Le lundi 15 août, dans beaucoup d’églises de France, les fidèles ont entendu, certainement pour la première fois, la proclamation de la lettre pastorale que l’archevêque de Toulouse, Jules-Géraud Saliège, avait fait lire par ses curés (« sans commentaires », avait-il exigé) le 23 août 1942. Quatre-vingt ans plus tard, c’est à la demande du président des évêques de France, Monseigneur Eric de Moulins-Beaufort, qu’elle a été lue à nouveau. Il souhaitait ainsi que les catholiques s’associent à la communauté juive qui a effectué un geste semblable le 13 juillet dernier.
La lettre est connue : par celle-ci, l’évêque Saliège, proteste dans des termes voilés mais finalement très énergiques, contre le traitement infligé aux juifs et aux étrangers, au mépris des lois humaines et divines qui fondent la dignité et la fraternité de tous les hommes. Mais dans son déroulé, elle est « intemporelle », en ce qu’elle ne mentionne ni un événement déclencheur ni une autorité « responsable » (sans que cela empêche du reste Vichy de protester dans les termes les plus fermes).

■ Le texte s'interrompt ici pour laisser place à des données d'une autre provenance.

theorem execFlitReceive_kept {s0 : State} {p : Nat} {ls : List (List (Nat × List Sys2Proof.Byte))} {s : State} (h_s : Kept s0 s) : KeptR s0 (execFlitReceive p ls s) := by
  unfold execFlitReceive
  with_reducible repeat' first | assumption | intro _ | apply State.zRecv_kept | apply State.start_kept | apply answer_kept | apply State.onFlit_kept | apply State.badFlit_kept | apply KeptR.next | apply KeptR.ite | apply Kept.ite | dsimp only | split

theorem State.onNak_kept {s0 : State} {s : State} {p : Nat} {a : Nat} (h_s : Kept s0 s) : Kept s0 (State.onNak s p a) := by
  unfold State.onNak
  with_reducible repeat' first | assumption | intro _ | apply State.zCount_kept | apply State.setZport_kept | apply State.zRetrainNow_kept | apply Kept.ite | dsimp only | split

theorem execNakReceive_kept {s0 : State} {p : Nat} {ls : List (List (Nat × List Sys2Proof.Byte))} {s : State} (h_s : Kept s0 s) : KeptR s0 (execNakReceive p ls s) := by
  unfold execNakReceive
  with_reducible repeat' first | assumption | intro _ | apply State.zRecv_kept | apply State.start_kept | apply State.onFlit_kept | apply answer_kept | apply State.onNak_kept | apply KeptR.next | apply KeptR.ite | apply Kept.ite | dsimp only | split

theorem execZthRetrain_kept {s0 : State} {m : Nat} {p : Nat} {lost : Option Nat} {s : State} (h_s : Kept s0 s) : KeptR s0 (execZthRetrain m p lost s) := by
  unfold execZthRetrain
  with_reducible repeat' first | assumption | intro _ | apply State.setF_kept | apply State.start_kept | apply answer_kept | apply State.zRetrainNow_kept | apply State.write_kept | apply KeptR.next | apply KeptR.ite | apply Kept.ite | dsimp only | split

theorem execLinkDrop_kept {s0 : State} {p : Nat} {s : State} (h_s : Kept s0 s) : KeptR s0 (execLinkDrop p s) := by
  unfold execLinkDrop
  with_reducible repeat' first | assumption | intro _ | apply answer_kept | apply State.zFlush_kept | apply State.zFails_kept | apply State.start_kept | apply KeptR.next | dsimp only | split

theorem execZthWindowAccess_kept {s0 : State} {m : Nat} {a : Nat} {n : Nat} {bs : List Sys2Proof.Byte} {wr : Bool} {s : State} (h_s : Kept s0 s) : KeptR s0 (execZthWindowAccess m a n bs wr s) := by
  unfold execZthWindowAccess
  with_reducible repeat' first | assumption | intro _ | apply answer_kept | apply State.zCoreWrite_kept | apply State.start_kept | apply State.zCoreRead_kept | apply KeptR.next | apply KeptR.ite | apply Kept.ite | dsimp only | split

theorem State.zTake_kept {s0 : State} {s : State} {p : Nat} {ty : Nat} (h_s : Kept s0 s) : KeptO2 s0 (State.zTake s p ty) := by
  unfold State.zTake
  with_reducible repeat' first | assumption | intro _ | apply State.setZport_kept | apply KeptO2.none | apply KeptO2.some | dsimp only | split

theorem State.zRespond_kept {s0 : State} {s : State} {p : Nat} {msg : List Sys2Proof.Byte} (h_s : Kept s0 s) : Kept s0 (State.zRespond s p msg) := by
  unfold State.zRespond
  with_reducible repeat' first | assumption | intro _ | apply State.zQueue_kept | apply Kept.ite | dsimp only | split

theorem State.zAck_kept {s0 : State} {s : State} {p : Nat} {m : List Sys2Proof.Byte} {status : Nat} (h_s : Kept s0 s) : Kept s0 (State.zAck s p m status) := by
  unfold State.zAck
  with_reducible repeat' first | assumption | intro _ | apply State.zRespond_kept | dsimp only | split

theorem State.landBlocks_kept {s0 : State} {s : State} {p : Nat} {a : Nat} {data : List Sys2Proof.Byte} {trailers : List Sys2Proof.Byte} (h_s : Kept s0 s) : Kept s0 (State.landBlocks s p a data trailers).1 := by
  unfold State.landBlocks
  with_reducible repeat' first | assumption | intro _ | apply State.store_kept | apply State.report_kept | apply State.zCount_kept | apply State.poison_kept | apply Kept.ite1 | apply Kept.ite | apply Kept.fold | apply Kept.fold1 | dsimp only | split

theorem State.land_kept {s0 : State} {s : State} {p : Nat} {a : Nat} {m : List Sys2Proof.Byte} (h_s : Kept s0 s) : Kept s0 (State.land s p a m).1 := by
  unfold State.land
  with_reducible repeat' first | assumption | intro _ | apply State.landBlocks_kept | apply State.store_kept | apply Kept.ite1 | apply Kept.ite | dsimp only | split

theorem State.inbound_kept {s0 : State} {s : State} {p : Nat} {m : List Sys2Proof.Byte} {bs : List Nat} (h_s : Kept s0 s) : Kept s0 (State.inbound s p m bs) := by
  unfold State.inbound
  with_reducible repeat' first | assumption | intro _ | apply State.setZport_kept | apply KeptO.getD | apply Kept.ite | dsimp only | split

theorem execZthWriteMsg_kept {s0 : State} {p : Nat} {s : State} (h_s : Kept s0 s) : KeptR s0 (execZthWriteMsg p s) := by
  unfold execZthWriteMsg
  repeat' first | with_reducible assumption | with_reducible intro _ | with_reducible apply State.zTake_kept | (refine State.zTake_kept ?_ (_, _) (by with_reducible assumption)) | with_reducible apply State.start_kept | with_reducible apply answer_kept | with_reducible apply State.zAck_kept | with_reducible apply State.zCount_kept | with_reducible apply State.land_kept | with_reducible apply State.regulateRange_kept | with_reducible apply State.release_kept | with_reducible apply State.inbound_kept | with_reducible apply KeptR.next | with_reducible apply KeptR.ite | with_reducible apply Kept.ite | dsimp only | split

theorem execZthReadReq_kept {s0 : State} {p : Nat} {s : State} (h_s : Kept s0 s) : KeptR s0 (execZthReadReq p s) := by
  unfold execZthReadReq
  repeat' first | with_reducible assumption | with_reducible intro _ | with_reducible apply State.zTake_kept | (refine State.zTake_kept ?_ (_, _) (by with_reducible assumption)) | with_reducible apply State.start_kept | with_reducible apply answer_kept | with_reducible apply State.zRespond_kept | with_reducible apply State.zCount_kept | with_reducible apply State.checkRead_kept | with_reducible apply State.noteReads_kept | with_reducible apply State.regulateRange_kept | with_reducible apply State.provUnit_kept | (refine State.provUnit_kept ?_ (_, _) (by with_reducible assumption)) | with_reducible apply KeptR.next | with_reducible apply KeptO.getD | with_reducible apply KeptR.ite | with_reducible apply Kept.ite | dsimp only | split

theorem State.zAnswered_kept {s0 : State} {s : State} {p : Nat} {m : List Sys2Proof.Byte} {wr : Bool} (h_s : Kept s0 s) : KeptO2 s0 (State.zAnswered s p m wr) := by
  unfold State.zAnswered
  with_reducible repeat' first | assumption | intro _ | apply State.zWake_kept | apply State.setZport_kept | apply KeptO2.none | apply KeptO2.some | dsimp only | split

theorem State.readLands_kept {s0 : State} {s : State} {p : Nat} {r : ZReq} {m : List Sys2Proof.Byte} (h_s : Kept s0 s) : Kept s0 (State.readLands s p r m) := by
  unfold State.readLands
  extract_lets n bs g t
  split
  · exact State.pieceFailed_kept h_s
  · have hg : Kept s0 g.1 := by with_reducible exact Kept.ite1 (State.land_kept h_s) (State.deliver_kept h_s)
    have ht : Kept s0 t := by with_reducible exact .ite (State.inbound_kept hg) hg
    clear_value t g
    with_reducible exact .ite (State.pieceGot_kept ht) (State.pieceFailed_kept ht)

theorem execZthReadResp_kept {s0 : State} {p : Nat} {s : State} (h_s : Kept s0 s) : KeptR s0 (execZthReadResp p s) := by
  unfold execZthReadResp
  split
  · exact answer_kept h_s h_s
  · rename_i m t e
    have ht : Kept s0 t := State.zTake_kept (State.start_kept h_s) _ e
    split
    · exact .next ht
    · rename_i r u e2
      have hu : Kept s0 u := State.zAnswered_kept ht _ e2
      with_reducible exact .ite (.next (.ite (State.say_kept hu) (State.say_kept hu))) (.ite (answer_kept h_s h_s) (.next (State.pump_kept (State.readLands_kept hu))))

theorem execZthWriteAck_kept {s0 : State} {p : Nat} {s : State} (h_s : Kept s0 s) : KeptR s0 (execZthWriteAck p s) := by
  unfold execZthWriteAck
  split
  · exact answer_kept h_s h_s
  · rename_i m t e
    have ht : Kept s0 t := State.zTake_kept (State.start_kept h_s) _ e
    dsimp only
    split
    · exact .next ht
    · rename_i r u e2
      have hu : Kept s0 u := State.zAnswered_kept ht _ e2
      with_reducible exact .ite (.next (.ite hu (State.say_kept hu))) (.next (State.pump_kept (.ite (State.pieceGot_kept hu) (State.pieceFailed_kept hu))))

theorem State.noticeEntry_kept {s0 : State} {s : State} {p : Nat} {broke : Bool} {e : InbEntry} (h_s : Kept s0 s) : Kept s0 (State.noticeEntry s p broke e) := by
  unfold State.noticeEntry
  with_reducible repeat' first | assumption | intro _ | apply State.poison_kept | apply State.clearProv_kept | apply Kept.ite | dsimp only | split

theorem execZthNotice_kept {s0 : State} {p : Nat} {s : State} (h_s : Kept s0 s) : KeptR s0 (execZthNotice p s) := by
  unfold execZthNotice
  repeat' first | with_reducible assumption | with_reducible intro _ | with_reducible apply State.zTake_kept | (refine State.zTake_kept ?_ (_, _) (by with_reducible assumption)) | with_reducible apply State.start_kept | with_reducible apply answer_kept | with_reducible apply State.noticeEntry_kept | with_reducible apply State.setZport_kept | with_reducible apply KeptR.next | with_reducible apply KeptR.ite | with_reducible apply Kept.ite | with_reducible apply Kept.fold | with_reducible apply Kept.fold1 | dsimp only | split

theorem State.routeWrite_kept {s0 : State} {s : State} {e : Nat} {w : Sys2Proof.Word} (h_s : Kept s0 s) : Kept s0 (State.routeWrite s e w) := by
  unfold State.routeWrite
  with_reducible repeat' first | assumption | intro _ | apply State.unhold_kept | apply State.wr_kept | dsimp only | split

theorem execZthRouteWrite_kept {s0 : State} {m : Nat} {e : Nat} {v : Nat} {s : State} (h_s : Kept s0 s) : KeptR s0 (execZthRouteWrite m e v s) := by
  unfold execZthRouteWrite
  with_reducible repeat' first | assumption | intro _ | apply State.write_kept | apply State.routeWrite_kept | apply State.start_kept | apply KeptR.next | dsimp only | split

/-! ## Machine/Tick.lean -/

theorem State.provTick_kept {s0 : State} {s : State} {n : Nat} (h_s : Kept s0 s) : Kept s0 (State.provTick s n) := by
  unfold State.provTick
  with_reducible repeat' first | assumption | intro _ | apply State.bump_kept | apply Kept.ite | apply Kept.fold | apply Kept.fold1 | dsimp only | split

theorem State.holdTick_kept {s0 : State} {s : State} {n : Nat} (h_s : Kept s0 s) : Kept s0 (State.holdTick s n) := by
  unfold State.holdTick
  with_reducible repeat' first | assumption | intro _ | apply State.bump_kept | apply Kept.fold | apply Kept.fold1 | dsimp only | split

theorem State.ticked_kept {s0 : State} {s : State} {n : Nat} (h_s : Kept s0 s) : Kept s0 (State.ticked s n) := by
  unfold State.ticked
  with_reducible repeat' first | assumption | intro _ | apply State.holdTick_kept | apply State.provTick_kept | apply State.wdogTick_kept | apply State.stallTick_kept | apply State.rateTick_kept | dsimp only | split

theorem State.timGo_kept {s0 : State} {s : State} {n : Nat} (h_s : Kept s0 s) : Kept s0 (State.timGo s n) := by
  unfold State.timGo
  with_reducible repeat' first | assumption | intro _ | apply State.pdKickFrom_kept | apply State.zBack_kept | apply State.ticked_kept | dsimp only | split | apply Kept.mk

theorem execTimeBaseTick_kept {s0 : State} {n : Nat} {s : State} (h_s : Kept s0 s) : KeptR s0 (execTimeBaseTick n s) := by
  unfold execTimeBaseTick
  with_reducible repeat' first | assumption | intro _ | apply answer_kept | apply State.timGo_kept | apply State.start_kept | apply KeptR.next | dsimp only | split

theorem execTimeBaseWrap_kept {s0 : State} {s : State} (h_s : Kept s0 s) : KeptR s0 (execTimeBaseWrap s) := by
  unfold execTimeBaseWrap
  with_reducible repeat' first | assumption | intro _ | apply answer_kept | apply State.timEvent_kept | apply State.timGo_kept | apply State.start_kept | apply KeptR.next | dsimp only | split

theorem State.timStep_kept {s0 : State} {s : State} (h_s : Kept s0 s) : Kept s0 (State.timStep s) := by
  unfold State.timStep
  with_reducible repeat' first | assumption | intro _ | apply State.tltSettle_kept | apply State.hbxSettle_kept | apply State.timGo_kept | apply State.timEvent_kept | apply State.tltResume_kept | apply State.hbxStepped_kept | apply State.ageAll_kept | apply Kept.ite | dsimp only | split | apply Kept.mk

theorem State.timCtrl_kept {s0 : State} {s : State} {w : Sys2Proof.Word} (h_s : Kept s0 s) : Kept s0 (State.timCtrl s w) := by
  unfold State.timCtrl
  with_reducible repeat' first | assumption | intro _ | apply State.timStep_kept | apply Kept.ite | dsimp only | split

theorem execTimStep_kept {s0 : State} {m : Nat} {s : State} (h_s : Kept s0 s) : KeptR s0 (execTimStep m s) := by
  unfold execTimStep
  with_reducible repeat' first | assumption | intro _ | apply State.write_kept | apply State.timCtrl_kept | apply State.start_kept | apply KeptR.next | dsimp only | split

/-! ## Machine/Csi.lean -/

theorem State.csiCount_kept {s0 : State} {s : State} {p : Nat} {k : Nat} (h_s : Kept s0 s) : Kept s0 (State.csiCount s p k) := by
  unfold State.csiCount
  with_reducible repeat' first | assumption | intro _ | apply State.bump_kept | dsimp only | split

theorem State.csiHeader_kept {s0 : State} {s : State} {p : Nat} {vc : Nat} {ecc : Nat} (h_s : Kept s0 s) : Kept s0 (State.csiHeader s p vc ecc).1 := by
  unfold State.csiHeader
  with_reducible repeat' first | assumption | intro _ | apply State.csiCount_kept | apply State.setCsi_kept | apply Kept.ite1 | apply Kept.ite | apply Kept.fold | apply Kept.fold1 | dsimp only | split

Elle rappelle une évidence – les juifs et les étrangers sont des hommes, les juifs et les étrangers sont des femmes – comme nous, vient-il spontané d’ajouter – qui débouche sur une interpellation que chacun s’adressera à soi-même sans besoin d’y être poussé (la lettre devait être lue « sans commentaire »).
Que pousse donc les évêques de France à nous la proposer à nouveau à la méditation ?
Certes il y a un anniversaire qui mérite d’être salué. Mais il y a plus : en cet été 2022 il n’est pas incongru de se rappeler à soi-même – pasteurs et fidèles – l’impérieuse nécessité de la fraternité dans un temps historique et dans une société où les fractures, les exclusions, les guerres, se multiplient et semblent s’imposer comme la nouvelle donne de ce début de millénaire.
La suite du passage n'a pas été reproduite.